Modèles mixtes

Description

On s'intéresse à la croissance des pommes sur des donnes relevées sur difftérents pommiers. Les variables sont:

La question est de savoir en quoi la croissance des pommes diffère d'un arbre à l'autre.

Les programmes SAS correspondants se trouvent à la page http://www.growthmodel.org/mixedmodels/mixedmodels.htm.
Calcul du modèle
Lire les données.
Ne conserver que celle pour lesquel Diam>0:

ap=ap0[ap0$Diam>0,]
Une figure par arbre
attach(ap);
library(nlme);
plot(groupedData(Diam~Time | Tree),xlab="Time (Week/2)", ylab="Apple Diameter (Inches)");

Un modèle linéaire par pomme. Attention: la pomme 14 n'a qu'une mesure.
Il s'agit de comparer les différents coefficients beta0 et beta1 obtenus.

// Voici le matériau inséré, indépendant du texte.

-- ==== Sys2Proof/Machine/Capture.lean ====
section
/-! DEFINITION. The events of capture: failed attempts, exposures' ends, driver faults, frames, attempts, planes, merges, conversions, the
plate budget (R30, R36, R37, R54, R58, R61, R63, R73, R77, R83 to R91, R98, R115). -/

namespace Sys2Proof.Machine

open Sys2Proof

/-! ### A failed attempt (R58, R61, R63)

The sequencer's decision is the action of the fault that the unit judging the failure raised (R58), and going on after a lost rung is that of
RUNG_LOST: an escalation may come before either (R177; log 68). -/

/-- A rung is lost, with its last attempt: it is entered, RUNG_LOST is raised, and the ladder goes on unless a halt has come first (R61). -/
def loseRung (rung started : Nat) (s : State) : State :=
  match s.ladder with
  | none => s
  | some l =>
    let s := addCounter .rungsLost 1 (enterRung ⟨rung, .lost, l.allowed, started⟩ s)
    mapLadder (fun l =>
      { l with conds := Conds.put l.conds condRungLost true,
               due := if l.stopping = .no ∧ rung < l.currentLast then some (rung + 1, 1) else none })
      (takeAhead (raiseFault .rungLost (s.rungCtx rung l.allowed l.bank) s))

/-- The decision after attempt `a` of rung `r` fails, by the first row of R63's table that holds. -/
def decideFailure (bankFault : Bool) (r a started : Nat) (s : State) : State :=
  match s.ladder, s.pass.job with
  | some l, some j =>
    if bankFault && decide (l.stopping = .no) && switchTest false l s then restart false s
    else if l.stopping ≠ .no then s
    else if a < l.allowed ∧ j.record.retryBank a = .alternate ∧ switchTest true l s = true then restart true s
    else if a < l.allowed then mapLadder (fun l => { l with due := some (r, a + 1) }) s
    else loseRung r started s
  | _, _ => s

/-- The attempt whose frame is awaited fails at its exposure (R58), its fault raised: its slot takes a discard mark (R90), and R63 decides. -/
def failExposure (bankFault : Bool) (s : State) : State :=
  let s := takeAhead s
  match s.fillingSlot.bind s.flightAt with
  | none => s
  | some f => decideFailure bankFault f.rung f.attempt f.started (markFilling .ladder s)

/-! ### EXPOSURE_TIMER_END (R73, R75) -/

/-- The context of the rung whose frame is awaited (R70). -/
def State.awaitedCtx (s : State) (bank : BankId) : Ctx :=
  match s.fillingSlot.bind s.slot with
  | some d => s.rungCtx d.rung d.attempt bank
  | none => s.passCtx

/-- The requester is told how an exposure that ran out ended (R73): DRIFT raises LAMP_DRIFT and fails the attempt (R177; log 68). -/
def exposureRanOut (x : Exposure) (verdict : Verdict) (s : State) : State :=
  match x.purpose with
  | .calibration => calExposureEnd x.mean s
  | .rung =>
    match verdict with
    | .drift => failExposure false (raiseFault .lampDrift (s.awaitedCtx x.bank) s)
    | .held | .notJudged => s

/-- EXPOSURE_TIMER_END: the line falls; an exposure that was not cut runs out, all its samples having been taken (log 10). -/
def execExposureTimerEnd (s : State) : Host.Outcome State Fault Refusal :=
  match s.lamps.line with
  | none => .next s
  | some t =>
    if t ≤ s.now then
      match s.lamps.exposure with
      | none => .next { s with lamps.line := none }
      | some x =>
        if x.count = samplesDue x.exposure then .next (exposureRanOut x (s.verdict x) (darkenAtEnd x s)) else .next s
    else .next s

/-! ### FAULT_INPUT_ASSERT (R77, R78) -/

/-- The requester of a cut exposure is told that it ended in BANK_FAULT (R77, step 4). The sequencer may meet the fault's escalation before
it is told; a calibration is told at once (R177; log 68). -/
def exposureFaulted (purpose : Purpose) (s : State) : State :=
  match purpose with
  | .rung => failExposure true s
  | .calibration => failCal .bankFault s

/-- A driver fault of the bank that is lit, in the order of R77. -/
def litFault (bank : BankId) (x : Exposure) (s : State) : State :=
  let s := failBank bank true (darkenNow s)
  let ctx : Ctx := match x.purpose with
    | .rung => s.awaitedCtx bank
    | .calibration => ⟨none, none, none, some bank⟩
  exposureFaulted x.purpose (raiseFault .bankFault ctx s)

/-- FAULT_INPUT_ASSERT: the change from clear to asserted is a driver fault; while asserted none is taken (R77). -/
def execFaultInputAssert (bank : BankId) (s : State) : Host.Outcome State Fault Refusal :=
  if (s.bank bank).faultInput then .next s
  else
    let s := setFaultInput bank true s
    match s.lamps.exposure with
    | some x => if x.bank = bank then .next (litFault bank x s) else .next (darkFault bank s)
    | none => .next (darkFault bank s)

/-! ### Frames (R83, R86 to R90) -/

/-- The context of a frame fault: the rung's for a LADDER slot, the bank alone for a CALIBRATION slot (R88). -/
def State.frameCtx (s : State) (d : Slot) : Ctx :=
  match d.taker with
  | .ladder => ⟨s.jobCtx, s.tileCtx, some (d.rung, d.attempt), s.ladder.map (·.bank)⟩
  | .calibration => ⟨none, none, none, s.cal.cal.map (·.bank)⟩

/-- The ladder goes on, and with it the walk (R31, R66, R67; log 68). -/
def progressOn (s : State) : State := takeGuard (progress s)

/-- A discard-marked frame ends or meets its deadline: it is not judged (R90). No rule says what becomes of a calibration's
pending M then: it stands until the calibration ends (log 46). -/
def frameDiscarded (i : SlotId) (d : Slot) (s : State) : State :=
  let s := dropFrame i d .discarded s
  match d.taker with
  | .ladder => progressOn (clearCurrent (endFlight i s))
  | .calibration => closeCal s

/-- A frame fails, FRAME_SHORT or FRAME_TIMEOUT: the slot is released, the kind raised, the taker told (R88, R89). The sequencer may meet the
fault's escalation before it is told; a calibration is told at once (R177; log 68). -/
def frameFailed (i : SlotId) (d : Slot) (kind : FaultKind) (verdict : FrameVerdict) (s : State) : State :=
  let s := raiseFault kind (s.frameCtx d) (dropFrame i d verdict s)
  match d.taker with
  | .ladder =>
    let started := ((s.flightAt i).map (·.started)).getD s.tag
    progressOn (decideFailure false d.rung d.attempt started (clearCurrent (endFlight i (takeAhead s))))
  | .calibration => calFrameFailed s

/-- A valid frame is handed to its taker (R88). -/
def frameValid (i : SlotId) (d : Slot) (s : State) : State :=
  let m := (s.cal.cal.bind (·.pendingM)).getD 0
  match d.taker with
  | .ladder => progressOn (frameSucceeded i d.rung d.clipped d.window.pixels (validateFrame i d 0 s))
  | .calibration => calFrameValid (validateFrame i d m s)

/-- The awaited frame has ended: discarded when marked, else short or valid; a frame broken by a new frame start is short
whatever it holds (R83, R88, R90). -/
def judgeFrame (i : SlotId) (broken : Bool) (s : State) : State :=
  match s.slot i with
  | none => s
  | some d =>
    if d.discard then frameDiscarded i d s
    else if broken || d.isShort then frameFailed i d .frameShort .frameShort s
    else frameValid i d s

/-- FRAME_START: the awaited frame's, or a stray's; a frame in reception ends short first, and one whose marked slot was
released ends as a stray (R83, R86, R87, R90). -/
def execFrameStart (s : State) : Host.Outcome State Fault Refusal :=
  match s.intake.rx with
  | .receiving i => .next (countStray (judgeFrame i true { s with intake.rx := .idle }))
  | .released => .next (startFrame (countDiscarded s))
  | .idle | .discarding => .next (startFrame s)

/-- FRAME_END (R88, R90). The end of a frame whose marked slot was released makes it a stray (R90); the end of any other frame
that is being discarded changes nothing more (R84, R87, R89). -/
def execFrameEnd (s : State) : Host.Outcome State Fault Refusal :=
  match s.intake.rx with
  | .receiving i => .next (judgeFrame i false { s with intake.rx := .idle })
  | .released => .next (countDiscarded { s with intake.rx := .idle })
  | .discarding => .next { s with intake.rx := .idle }
  | .idle => .next s

/-- A frame in reception at its slot's deadline goes on arriving, and its remainder is discarded: uncounted after a
FRAME_TIMEOUT (R89), and for a marked slot counted when it ends (R90). -/
def giveUpFrame (i : SlotId) (marked : Bool) (s : State) : State :=
  if s.intake.rx = .receiving i then { s with intake.rx := if marked then .released else .discarding } else s

/-- FRAME_DEADLINE: FRAME_TIMEOUT, or DISCARDED for a marked slot (R89, R90). -/
def execFrameDeadline (s : State) : Host.Outcome State Fault Refusal :=
  match s.fillingSlot with
  | none => .next s
  | some i =>
    match s.slot i with
    | none => .next s
    | some d =>
      if d.deadline ≤ s.now then
        if d.discard then .next (frameDiscarded i d (giveUpFrame i true s))
        else .next (frameFailed i d .frameTimeout .frameTimeout (giveUpFrame i false s))
      else .next s

/-! ### ATTEMPT_START (R54, R62, R64) -/

/-- An attempt is due on a FAILED bank (R62, R64). -/
def failedBankDue (l : Ladder) (r a : Nat) (s : State) : State :=
  if switchTest false l s then
    if l.begun = false ∧ l.rungList = [] ∧ l.inFlight = [] then moveBank s else restart false s
  else noLight (takeAhead (raiseFault .noLight (s.rungCtx r a l.bank) s))

/-- ATTEMPT_START: a due attempt starts, with the monitor's first sample; on a FAILED bank R64 decides instead. -/
def execAttemptStart (reading : Sample) (s : State) : Host.Outcome State Fault Refusal :=
  match s.ladder, s.pass.job with
  | some l, some j =>
    match l.due with
    | none => .next s
    | some (r, a) =>
      if l.stopping ≠ .no then .next s
      else if (s.bank l.bank).health = .failed then .next (failedBankDue l r a s)
      else if l.awaits || s.anyLit then .next s
      else
        match s.freeSlot with
        | none => .next s
        | some i => .next (startAttempt l j.record.window r a i reading s)
  | _, _ => .next s

/-! ### PLANE_CLAIM (R30, R53) -/

/-- The tile may claim a plane: its MOVE is done, it is not being settled or held, and the pass is not HALTED. -/
def State.mayClaim (s : State) : Bool :=
  (s.pass.tile.any fun t =>
    match t.phase with
    | .waitPlane => true
    | .moving => t.moveDone
    | .deciding | .ladder => false) && s.pass.settle.isNone && decide (s.pass.state ≠ .halted)

/-- The plane becomes FILLING for the tile and is cleared; the tile enters LADDER and its ladder is started on the bank in use,
with C and L latched. -/
def claimPlane (j : JobInHand) (t : Tile) (b : BankInUse) (i : PlaneId) (s : State) : State :=
  let c := s.params.clipLevel
  let l := s.params.signalFloor
  let owner : Owner := ⟨j.number, j.record, t.row, t.col, t.ordinal, t.started⟩
  let s := s.setPlane i (some (claimedPlane owner c l))
  { s with pass.tile := some { t with phase := .ladder, moveDone := true, plane := some i },
           ladder := some (freshLadder j.record b (s.cal.staleSet.has b.bank) c l) }

def execPlaneClaim (s : State) : Host.Outcome State Fault Refusal :=
  match s.pass.job, s.pass.tile, s.pass.bank, s.freePlane with
  | some j, some t, some b, some i => if s.mayClaim then .next (claimPlane j t b i s) else .next s
  | _, _, _, _ => .next s

/-! ### MERGE_END (R57, R98, R99) -/

/-- The rung's entry at its merge end: entered MERGED, except under a restart, which then goes on (R57, R60, R99). -/
def rungMerged (f : Flight) (s : State) : State :=
  match s.ladder.bind (·.restartPending) with
  | some policy => finishRestart policy s
  | none => enterRung ⟨f.rung, .merged, f.attempt, f.started⟩ s

/-- MERGE_END: the plane takes the frame, its merges rise, the slot is freed, the rung is entered, and the ladder goes on. -/
def execMergeEnd (s : State) : Host.Outcome State Fault Refusal :=
  match s.mergingSlot .ladder, s.pass.tile.bind (·.plane) with
  | some i, some p =>
    match s.slot i, s.flightAt i with
    | some d, some f =>
      let s := s.setPlane p ((s.plane p).map (mergedPlane d))
      let s := addCounter .rungsMerged 1 (endFlight i (s.releaseSlot i))
      .next (progressOn (rungMerged f s))
    | _, _ => .next s
  | _, _ => .next s

/-! ### CONVERSION_END (R115) -/

/-- A CAPTURED record with attention sets pause pending, under stop_on_attention, in PREPARING, LOADING and WALKING (R41). -/
def attentionPause (attention : Bool) (s : State) : State :=
  match s.pass.job, s.pass.state with
  | some j, .preparing | some j, .loading | some j, .walking =>
    if attention && j.record.stopOnAttention then { s with pass.pausePending := true } else s
  | _, _ => s

/-- What the end of a conversion does, in the order of R115. -/
def finishConversion (c : Conversion) (fields : LadderFields) (s : State) : State :=
  let r := capturedRecord c fields s.tag
  let s := attentionPause r.attention (writeRecord r c.owner.record.notifyQuiet s)
  let s := readyBuffer c s.out.newest s
  let s := countConversion c.figures r.attention (addHistogram c.figures s)
  let s := s.releasePlane c.plane
  jobEndCheck { s with conv := none, pass.handedOver := s.pass.handedOver - 1 }

/-- CONVERSION_END: the rows still to do are converted, and the conversion ends (R103, R115). -/
def execConversionEnd (s : State) : Host.Outcome State Fault Refusal :=
  match s.conv with
  | none => .next s
  | some c =>
    let s := convertRows (c.window.h - c.rowsDone) s
    match s.conv, (s.plane c.plane).bind (·.ladder) with
    | some c, some fields => .next (finishConversion c fields s)
    | _, _ => .next s

/-! ### BUDGET_EXPIRY (R36, R37) -/

/-- The wind-up after expiry, by the pass state (R37). The walk is closed first, so that the record of a tile in WAIT_PLANE comes behind
those of the undecided tiles: the model's choice, which the manual leaves open (log 48). Under HALTED, its escalation taken first, it closes
the walk of a loaded plate and settles the tile in hand: one in LADDER, its ladder stopped by the halt, as R68 settles it (R45). -/
def windUp (s : State) : State :=
  let s := markUnlessSet .overtime s
  match s.pass.state with
  | .walking =>
    let s := closeWalk s
    match s.pass.tile with
    | none => s
    | some t =>
      match t.phase with
      | .ladder => progress (stopLadder .expired s)
      | _ => settle .boundary s
  | .halted =>
    match s.pass.plate with
    | .notLoaded => s
    | _ => settle .inPlace (closeWalk s)
  | _ => s

/-- BUDGET_EXPIRY: a RUNNING budget at 0 becomes EXPIRED and BUDGET_EXPIRED is raised (R36, R177). -/
def execBudgetExpiry (s : State) : Host.Outcome State Fault Refusal :=
  if s.pass.budget.state = .running ∧ s.pass.budget.remaining = 0 then
    let s := { s with pass.budget.state := .expired }
    .next (windUp (takeAhead (raiseFault .budgetExpired ⟨s.jobCtx, s.tileCtx, none, s.pass.bank.map (·.bank)⟩ s)))
  else .next s

end Sys2Proof.Machine
end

La commande by permet d'appliquer la même fonction a des sous-ensembles des données (un peu comme tapply):

bet0=by(ap, factor(AppleID), function(x) lm(Diam~Time, data=x)$coef[1]);
bet1=by(ap, factor(AppleID), function(x) lm(Diam~Time, data=x)$coef[2]);

Calcul des moyennes et variances correspondantes. En raison de la pomme 14, une paire (bet0,bet1) est NA (on peut le vérifier en tapant is.na(bet1)):

cat("beta0=",mean(bet0,na.rm=T),"(+-)",sd(bet0,na.rm=T));
cat("beta1=",mean(bet1,na.rm=T),"(+-)",sd(bet1,na.rm=T));

(ou bien mean(bet1[!is.na(bet1)]...).
Un modèle à effets aléatoires
On construit un modèle où mixte où l'effet de groupe est la pomme.

    y=b0+b1.temps+b0(pomme)+b1(pomme).temps+u  :

moda=lme(Diam~Time,random=~Time|AppleID)

Expliciter les valeurs de b0, b1, de l'écart-type de b0(.) et de b1(.), la corrélation entre b0(.) et b1(.).
Comparer avec les valeurs précédement calculées.
Comparer l'estimation de lme avec celle de lmer donné par

library(lme4)
modla=lmer(Diam~Time+(Time|AppleID))
Importance de l'arbre?
On peut aussi tracer les coefficients (toujours calculés sur chaque pomme) arbre par arbre. Ici, mdls0 est un vecteur qui associe a chaque pomme son arbre.

mdls0=by(ap, factor(AppleID), function(x) factor(x[1,]$Tree));
par(mfrow=c(1,2));
boxplot(as.vector(bet0)~as.vector(mdls0));
boxplot(as.vector(bet1)~as.vector(mdls0));
par(mfrow=c(1,1))


Une différence entre les arbres semble-t-elle apparaître?

On considère le modèle

   y=b0+b1.tps+b0(arb)+b1(arb).tps+b0(pom)+b1(pom).tps+u

Les effets «arbre» et «pomme» sont emboîtés.
On l'estime avec:

Tim=Time*200; # Echec de convergence sans cette anti-normalisation!
modat=lme(Diam~Tim,random=~Tim|Tree/AppleID)
   #...random=list(~Tim|Tree,~Tim|Apple)) #pareil
   #...random=~Tim|Tree/Apple) #pareil
   #...random=list(Tree=~Tim,Apple =~Tim)) #pareil

On va comparer modat et moda, ainsi que modat et modt (arbre seul), et aussi moda et mod=lm(Diam~Time).
Attention, on les réestimera auparavant au maximum de vraisemblance en utilisant l'option method="ML".
On commencera par comparer ces trois méthodes differentes pour le test de modat contre moda:

  1.  Test du rapport de vraisemblance:
  x2=2*logLik(modat)-2*logLik(moda)
  d=attr(logLik(modat),"df")-attr(logLik(moda),"df")
  pchisq(x2, df=d, lower.tail=F)

  2.  Utiliser "lmtest":
  library(lmtest)
  lrtest(moda,modat)

  3.  Utiliser "anova":
  anova(moda,modat)

Conclure
Avec lme4
Refaire les tests. Attention l'option pour le maximum de vraisemblance est ici REML=F

library(lme4)
modlat=lmer(Diam~Tim+(Tim|Tree)+(Tim|AppleID),REML=F)
modla=lmer(...)
modlt=lmer(...)

Obtient-on les mêmes résultats en estimation, en test?